Now, it's time to do some powerful data conversion with sed.
sed QIF magic
For the last few weeks, I've been thinking about purchasing a copy of Quicken to
balance my bank accounts. Quicken is a very nice financial program, and would
certainly perform the job with flying colors. But, after thinking about it, I
decided that I could easily write some software that would balance my checkbook.
After all, I reasoned, I'm a software developer!
I developed a nice little checkbook balancing program (using awk) that
calculates by balance by parsing a text file containing all my transactions.
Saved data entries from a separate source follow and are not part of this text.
/-- R141, R143: a draw that faults changes no state, and the next draw faults again the same way. Of R143 further: a draw
with INIT = 1 and a cursor in 0..24 does not fault; only a SETSTATE whose last payload word is above 24 takes the cursor
above 24, and only SEED, a SETSTATE with a cursor in 0..24, or reset takes it back. -/
def Obligations.FaultingDrawLeavesBlockAndFaultsAgain : Prop :=
  (∀ (i j : Instr) (s : State), isDraw i = true → isDraw j = true →
    (s.init = false → ∃ t : State, exec i s = .next t ∧ t.sameBlock s ∧
      responseWords (.fault .uninitializedGenerator) = [0x00000001] ∧
      t.out = s.out ++ [.fault .uninitializedGenerator] ∧
      exec j t = .next { t with out := t.out ++ [.fault .uninitializedGenerator] }) ∧
    (s.init = true → 24 < s.cur.toNat → ∃ t : State, exec i s = .next t ∧ t.sameBlock s ∧
      responseWords (.fault .cursorOutOfRange) = [0x00000003] ∧
      t.out = s.out ++ [.fault .cursorOutOfRange] ∧
      exec j t = .next { t with out := t.out ++ [.fault .cursorOutOfRange] })) ∧
  (∀ (i : Instr) (s : State), isDraw i = true → s.init = true → s.cur.toNat ≤ 24 →
    ∃ (t : State) (d : List Word), exec i s = .next t ∧ t.out = s.out ++ [.ok d]) ∧
  (∀ s t : State, step s = .next t → s.cur.toNat ≤ 24 → 24 < t.cur.toNat →
    ∃ (ws : WordFile) (c : Word) (rest : List HostEvent),
      fetch s.input = .command (.legal (.setstate ws c)) rest ∧ 24 < c.toNat) ∧
  (∀ s t : State, step s = .next t → 24 < s.cur.toNat → t.cur.toNat ≤ 24 →
    (∃ x rest, fetch s.input = .command (.legal (.seed x)) rest) ∨
    (∃ ws c rest, fetch s.input = .command (.legal (.setstate ws c)) rest ∧ c.toNat ≤ 24) ∨
    (∃ rest, fetch s.input = .reset rest))

/-- R113, R114: the three draws from equal states leave equal blocks, and their data are functions of the same word. -/
def Obligations.ThreeDrawsShareOneDraw : Prop :=
  ∀ (s t : State) (y : Word), exec .next s = .next t → t.out = s.out ++ [.ok [y]] →
    exec .next31 s = .next { t with out := s.out ++ [.ok [y &&& 0x7fffffff]] } ∧
    exec .nextf s =
      .next { t with out := s.out ++ [.ok [(f64 y).extractLsb' 0 32, (f64 y).extractLsb' 32 32]] }

/-- F64 (R115): the value is exactly y * 2^-32, so it lies in [0, 1); the sign bit is 0 and bits 20 to 0 are 0; for a
word that is not 0 the exponent field is 991 + p with 2^p ≤ y < 2^(p+1), and the fraction is (y - 2^p) * 2^(52-p). -/
def Obligations.F64EncodesExactValue : Prop :=
  f64 0 = 0 ∧
  ∀ y : Word,
    binary64Value (f64 y) = some ((y.toNat : ℚ) / 2 ^ 32) ∧
    (f64 y).getLsbD 63 = false ∧ (f64 y).extractLsb' 0 21 = 0 ∧
    (y ≠ 0 → ∃ p : Nat, 2 ^ p ≤ y.toNat ∧ y.toNat < 2 ^ (p + 1) ∧
      binary64Exponent (f64 y) = 991 + p ∧ binary64Fraction (f64 y) = (y.toNat - 2 ^ p) * 2 ^ (52 - p))

/-- R117: both range bounds, for every draw from every state. -/
def Obligations.DrawResultsStayInRange : Prop :=
  ∀ s t : State,
    (∀ d : Word, exec .next31 s = .next t → t.out = s.out ++ [.ok [d]] → d.toNat ≤ 0x7fffffff) ∧
    (∀ lo hi : Word, exec .nextf s = .next t → t.out = s.out ++ [.ok [lo, hi]] →
      ∃ v : ℚ, binary64Value (hi ++ lo) = some v ∧ 0 ≤ v ∧ v < 1)

/-! ## State transfer -/

/-- GETSTATE (R130, R74): it completes from every state, returns the 26 words and writes nothing. -/
def Obligations.GetstateReturnsTheStateBlock : Prop :=
  encode .getstate = [0x00000005] ∧
  ∀ s : State, ∃ d : List Word,
    exec .getstate s = .next { s with out := s.out ++ [.ok d] } ∧
    d.length = 26 ∧ (∀ k : Fin 25, d[k.val]? = some s.w[k.val]) ∧ d[25]? = some s.cur

/-- SETSTATE (R131): it completes from every state with every payload `P[0..25]`, checks nothing and marks the block
initialized. -/
def Obligations.SetstateInstallsThePayload : Prop :=
  ∀ (s : State) (P : Vector Word 26), ∃ (i : Instr) (t : State),
    decode (0x00000006 :: P.toList) = some (.legal i, []) ∧ encode i = 0x00000006 :: P.toList ∧
    exec i s = .next t ∧
    (∀ k : Fin 25, t.w[k.val] = P[k.val]) ∧ t.cur = P[25] ∧ t.init = true ∧
    t.input = s.input ∧ t.out = s.out ++ [.ok []]

/-- SETSTATE as an instruction, for every operand: the whole next state (R131, R21). -/
def Obligations.SetstateCompletesFromEveryState : Prop :=
  ∀ (ws : WordFile) (c : Word) (s : State), ∃ t : State,
    exec (.setstate ws c) s = .next t ∧ t.w = ws ∧ t.cur = c ∧ t.init = true ∧
    t.input = s.input ∧ t.out = s.out ++ [.ok []] ∧
    (24 < c.toNat → ∀ d, isDraw d = true →
      exec d t = .next { t with out := t.out ++ [.fault .cursorOutOfRange] })

/-- R132: what GETSTATE returned, sent back by the very next SETSTATE, leaves W and CUR unchanged, and the whole block
exactly when it was Seeded. -/
def Obligations.SnapshotRoundTrip : Prop :=
  ∀ s : State, ∃ (d : List Word) (i : Instr) (t : State),
    exec .getstate s = .next { s with out := s.out ++ [.ok d] } ∧
    decode (0x00000006 :: d) = some (.legal i, []) ∧
    exec i { s with out := s.out ++ [.ok d] } = .next t ∧
    t.w = s.w ∧ t.cur = s.cur ∧ t.init = true ∧ (t.sameBlock s ↔ s.init = true)

/-- R132, the general form: a snapshot of a Seeded block, installed in any block, makes every further command answer as
it would have answered from the snapshot on. -/
def Obligations.InstalledSnapshotReplaysTheStream : Prop :=
  ∀ (s u : State) (cs : List Command), s.init = true →
    ∃ (t v : State) (rs : List Response),
      runCommands cs s = .next t ∧ runCommands (.legal (.setstate s.w s.cur) :: cs) u = .next v ∧
      t.out = s.out ++ rs ∧ v.out = u.out ++ (.ok [] :: rs) ∧ t.sameBlock v

/-- R27: two blocks with equal W, CUR and INIT give equal responses to equal command sequences, and stay equal. -/
def Obligations.EqualBlocksAnswerEqually : Prop :=
  ∀ (cs : List Command) (s t : State), s.sameBlock t →
    ∃ (s' t' : State) (rs : List Response),
      runCommands cs s = .next s' ∧ runCommands cs t = .next t' ∧
      s'.out = s.out ++ rs ∧ t'.out = t.out ++ rs ∧ rs.length = cs.length ∧ s'.sameBlock t'

/-- R46: any number of GETSTATE return the same words and leave the block; SEED and SETSTATE executed twice in a row
leave the block that executing them once leaves. -/
def Obligations.GetstateSeedSetstateAreIdempotent : Prop :=
  (∀ (n : Nat) (s : State), ∃ t : State,
    runCommands (List.replicate n (.legal .getstate)) s = .next t ∧ t.sameBlock s ∧
    t.out = s.out ++ List.replicate n (.ok (memReadBlock s))) ∧
  (∀ (x : Word) (s : State), ∃ t u : State,
    exec (.seed x) s = .next t ∧ exec (.seed x) t = .next u ∧ u.sameBlock t) ∧
  (∀ (ws : WordFile) (c : Word) (s : State), ∃ t u : State,
    exec (.setstate ws c) s = .next t ∧ exec (.setstate ws c) t = .next u ∧ u.sameBlock t)

/-! ## Host-side functions the spec records -/

/-- R133, character by character. A word is 10 characters: `0`, `x`, and 8 lower-case hexadecimal digits, the most
significant first. The dump is 286 characters: the cursor in places 0 to 9, a newline in place 10, word k in the ten
places from 11 + 11 k, one space in place 21 + 11 k between word k and word k + 1, and a newline in place 285, the last.
No two snapshots have the same dump. -/
def Obligations.DumpShowsTheWholeSnapshot : Prop :=
  (∀ w : Word, (renderWord w).length = 10 ∧ (renderWord w).take 2 = ['0', 'x'] ∧
    ∀ j : Fin 8, (renderWord w)[2 + j.val]? =
      ['0', '1', '2', '3', '4', '5', '6', '7', '8', '9', 'a', 'b', 'c', 'd', 'e', 'f'][
        (w.extractLsb' (28 - 4 * j.val) 4).toNat]?) ∧
  (∀ (w : WordFile) (c : Word),
    (renderDump w c).length = 286 ∧
    (renderDump w c).take 10 = renderWord c ∧ (renderDump w c)[10]? = some '\n' ∧
    (∀ k : Fin 25, ((renderDump w c).drop (11 + 11 * k.val)).take 10 = renderWord w[k.val]) ∧
    (∀ k : Fin 24, (renderDump w c)[21 + 11 * k.val]? = some ' ') ∧
    (renderDump w c)[285]? = some '\n') ∧
  (∀ (w v : WordFile) (c d : Word), renderDump w c = renderDump v d → w = v ∧ c = d)

/-- R43: a host that writes and reads a snapshot in ONE byte order gets the snapshot back, whichever order it is; the
host's own open parameter is one of them. -/
def Obligations.SnapshotBytesReadBack : Prop :=
  (∀ (order : ByteOrder) (ws : List Word), snapshotOfBytes order (snapshotBytes order ws) = ws) ∧
  (∀ ws : List Word, restoreSnapshot (persistSnapshot ws) = ws)

/-- R80: a command list written out in the syntax of R80, one command per line with its operands in hexadecimal, is
assembled into exactly the words of those commands, whatever the commands and their operands are. -/
def Obligations.AssemblerEncodesEveryListing : Prop :=
  ∀ cs : List Command, assemble (listingText cs) = some (cs.flatMap encodeCommand)
end

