/-- A draw counts one, GETSTATE and an illegal header count nothing and leave the block (R116, R130, R142). -/
theorem AfterDraws.add_countDraws_singleton {x : Word} {k : Nat} {s t : State} (h : AfterDraws x k s) {c : Command}
    (mixture : isDrawCommand c = true ∨ isReadOnlyCommand c = true) (ran : runCommand c s = .next t) :
    AfterDraws x (k + countDraws [c]) t := by
  rcases mixture with draws | readOnly
  · have one : countDraws [c] = 1 := by simp [countDraws, draws]
    rw [one]
    cases c with
    | legal d => exact h.succ_of_draw draws ran
    | illegal g => simp [isDrawCommand] at draws
  · have zero : countDraws [c] = 0 := by
      match c, readOnly with
      | .illegal _, _ => rfl
      | .legal .getstate, _ => rfl
    rw [zero]
    exact h.of_sameBlock (runCommand_keeps_block_of_readOnly readOnly ran)

/-- Draws, GETSTATE and illegal headers in any mixture complete, and only the draws count (R116). -/
theorem AfterDraws.add_countDraws {x : Word} (cs : List Command)
    (mixture : ∀ c ∈ cs, isDrawCommand c = true ∨ isReadOnlyCommand c = true) {k : Nat} {s : State}
    (h : AfterDraws x k s) :
    ∃ t, runCommands cs s = .next t ∧ AfterDraws x (k + countDraws cs) t := by
  induction cs generalizing k s with
  | nil => exact ⟨s, rfl, h⟩
  | cons c cs ih =>
    obtain ⟨first, others⟩ := List.forall_mem_cons.mp mixture
    obtain ⟨u, _, ran, _⟩ := runCommand_next c s
    rw [runCommands_cons_of_next ran, countDraws_cons, ← Nat.add_assoc]
    exact ih others (h.add_countDraws_singleton first ran)

end Sys2Proof.Machine

end

/-! ## The statements of the draw family -/

section

open Sys2Proof Sys2Proof.Machine

/-- Settles O34: bit `k` of each stage, and no bit below 8 in either list. -/
theorem temperStagesFlipOnlyMaskBits : Obligations.TemperStagesFlipOnlyMaskBits :=
  fun x k => ⟨temperStage1_getLsbD x k, temperStage2_getLsbD (temperStage1 x) k, temper_getLsbD_of_lt_8 x k⟩

/-- Settles O35: both stages are linear and can be undone. -/
theorem temperIsLinearBijection : Obligations.TemperIsLinearBijection :=
  ⟨temper_xor, temper_bijective⟩

/-- Settles O36: the successful draw in one form, and the two faults. -/
theorem nextDrawsOneWord : Obligations.NextDrawsOneWord :=
  ⟨rfl, fun _ hi hc => (exec_draw rfl _).trans (drawRespond_of_legal _ hi hc), fun _ => exec_draw_of_uninit rfl,
    fun _ => exec_draw_of_cursor rfl⟩

/-- Settles O37: the same draw, whose mask is the remainder modulo 2^31. -/
theorem next31DrawsMaskedWord : Obligations.Next31DrawsMaskedWord := by
  refine ⟨rfl, fun s hi hc => ?_, fun _ => exec_draw_of_uninit rfl, fun _ => exec_draw_of_cursor rfl⟩
  have drawn := drawRespond_of_legal next31Data hi hc
  rw [next31Data, and_int31Mask] at drawn
  exact (exec_next31 s).trans drawn

/-- Settles O38: the same draw, whose two data words are the halves of the exact pattern. -/
theorem nextfDrawsExactFraction : Obligations.NextfDrawsExactFraction := by
  refine ⟨rfl, fun s hi hc => ?_, fun _ => exec_draw_of_uninit rfl, fun _ => exec_draw_of_cursor rfl⟩
  refine ⟨(f64 (drawnWord s)).extractLsb' 0 32, (f64 (drawnWord s)).extractLsb' 32 32, ?_,
    (exec_nextf s).trans (drawRespond_of_legal _ hi hc)⟩
  rw [append_halves_eq]
  exact binary64Value_f64 (drawnWord s)

/-- Settles O40: an OK response of NEXT comes from one drawn word, which is its data word. -/
theorem threeDrawsShareOneDraw : Obligations.ThreeDrawsShareOneDraw := by
  intro s t y h ok
  obtain ⟨drawn, data, others⟩ := drawRespond_of_ok ((exec_next s).symm.trans h) ok
  obtain rfl : y = drawn := by simpa [nextData] using data
  exact ⟨others next31Data, others nextfData⟩

/-- Settles O41: the value and the fields of F64, with `p` the index of the most significant 1 bit. -/
theorem f64EncodesExactValue : Obligations.F64EncodesExactValue := by
  refine ⟨rfl, fun y => ⟨binary64Value_f64 y, f64_getLsbD_63 y, f64_extractLsb'_low y, fun nonzero => ?_⟩⟩
  exact ⟨y.toNat.log2, Nat.log2_self_le (BitVec.toNat_ne_iff_ne.mpr nonzero), Nat.lt_log2_self,
    binary64Exponent_f64 nonzero, binary64Fraction_f64 nonzero⟩

/-- Settles O42: a remainder modulo 2^31, and a word below 2^32 over 2^32. -/
theorem drawResultsStayInRange : Obligations.DrawResultsStayInRange := by
  refine fun s t => ⟨fun d h ok => ?next31, fun lo hi h ok => ?nextf⟩
  case next31 =>
    obtain ⟨y, data, _⟩ := drawRespond_of_ok ((exec_next31 s).symm.trans h) ok
    obtain rfl : d = y &&& int31Mask := by simpa [next31Data] using data
    exact Nat.and_le_right
  case nextf =>
    obtain ⟨y, data, _⟩ := drawRespond_of_ok ((exec_nextf s).symm.trans h) ok
    obtain ⟨rfl, rfl⟩ : lo = (f64 y).extractLsb' 0 32 ∧ hi = (f64 y).extractLsb' 32 32 := by
      simpa [nextfData, halves] using data
    refine ⟨_, (congrArg binary64Value (append_halves_eq (f64 y))).trans (binary64Value_f64 y), by positivity, ?_⟩
    rw [div_lt_one (by positivity)]
    exact_mod_cast y.isLt

/-- Settles O33: a draw succeeds in one form; and the count of draws since the seeding gives the file and the cursor
before and after the next one. -/
theorem twistCadenceAfterSeed : Obligations.TwistCadenceAfterSeed := by
  refine ⟨fun d s draws hi hc => ?cadence, fun x cs d s mixture draws => ?closedForm⟩
  case cadence =>
    refine ⟨_, (exec_draw draws s).trans (drawRespond_of_legal _ hi hc), ?_⟩
    have at24 : s.cur.toNat = 24 ↔ s.cur = 24 := BitVec.toNat_inj (y := 24)
    simp only [drawnFile, at24]
  case closedForm =>
    obtain ⟨s₀, seeded, before⟩ := afterDraws_seed x s
    obtain ⟨t, ran, counted⟩ := before.add_countDraws cs mixture
    rw [Nat.zero_add] at counted
    refine ⟨t, _, (runCommands_cons_of_next seeded cs).trans ran, counted.w_eq, counted.cur_eq,
      counted.draw draws, rfl, rfl, ?_⟩
    simp only [counted.drawnWord_eq]

end

/-! ## State transfer and the dump: a snapshot's words, and the places of the dump's characters -/

section

namespace Sys2Proof

/-- The words of SETSTATE with the operands of a payload are the header and that payload (R64, R65 (b)). -/
theorem encode_setstate_of_payload (p : Vector Word 26) :
    encode (.setstate (Machine.snapshotWords p) (Machine.snapshotCursor p)) = 0x00000006 :: p.toList := by
  rw [encode, encodePayload, ← Vector.toList_push, snapshotWords_push_snapshotCursor]
  rfl

/-- A command's words alone are decoded as that command. -/
theorem decode_encode (i : Instr) : decode (encode i) = some (.legal i, []) := by
  simpa using decode_encode_append i []

end Sys2Proof

namespace Sys2Proof.Machine

/-- Word `k` of the state block is `W[k]` (R30). -/
theorem memReadBlock_getElem? (s : State) {k : Nat} (hk : k < 25) : (memReadBlock s)[k]? = some s.w[k] := by
  simp [memReadBlock, List.getElem?_append_left, hk]

/-- The last word of the state block is the cursor (R30). -/
theorem memReadBlock_getElem?_last (s : State) : (memReadBlock s)[25]? = some s.cur := by
  simp [memReadBlock]

/-- A Seeded block's own words and cursor, installed in any block, make it an equal block (R131, R132). -/
theorem setstate_sameBlock_of_seeded {s : State} (seeded : s.init = true) (u : State) :
    ∃ v, runCommand (.legal (.setstate s.w s.cur)) u = .next v ∧ v.out = u.out ++ [.ok []] ∧ s.sameBlock v :=
  ⟨_, exec_setstate s.w s.cur u, rfl, rfl, rfl, seeded⟩

/-! ### The characters of a word -/

@[simp] theorem renderWord_length (w : Word) : (renderWord w).length = 10 := rfl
After a bit of tweaking, I improved it so that I could keep track of different
credit and debit categories, just like Quicken can. But, there was one more
feature I wanted to add. I recently switched my accounts to a bank that has an
online Web account interface. One day, I noticed that my bank's Web site allowed
me to to download my account information in Quicken's .QIF format. In very
little time, I decided that it would be really neat if I could convert this
information into text format.
A tale of two formats
Before we look at the QIF format, here's what my checkbook.txt format looks
like:
Code Listing 1.6: Sample of QIF format |
28 Aug 2000 food - - Y Supermarket 30.94
25 Aug 2000 watr - 103 Y Check 103 52.86
|
In my file, all fields are separated by one or more tabs, with one transaction
per line. After the date, the next field lists the type of expense (or "-" if
this is an income item). The third field lists the type of income (or "-" if
this is an expense item). Then, there's a check number field (again, "-" if
empty), a transaction cleared field ("Y" or "N"), a comment and a dollar amount.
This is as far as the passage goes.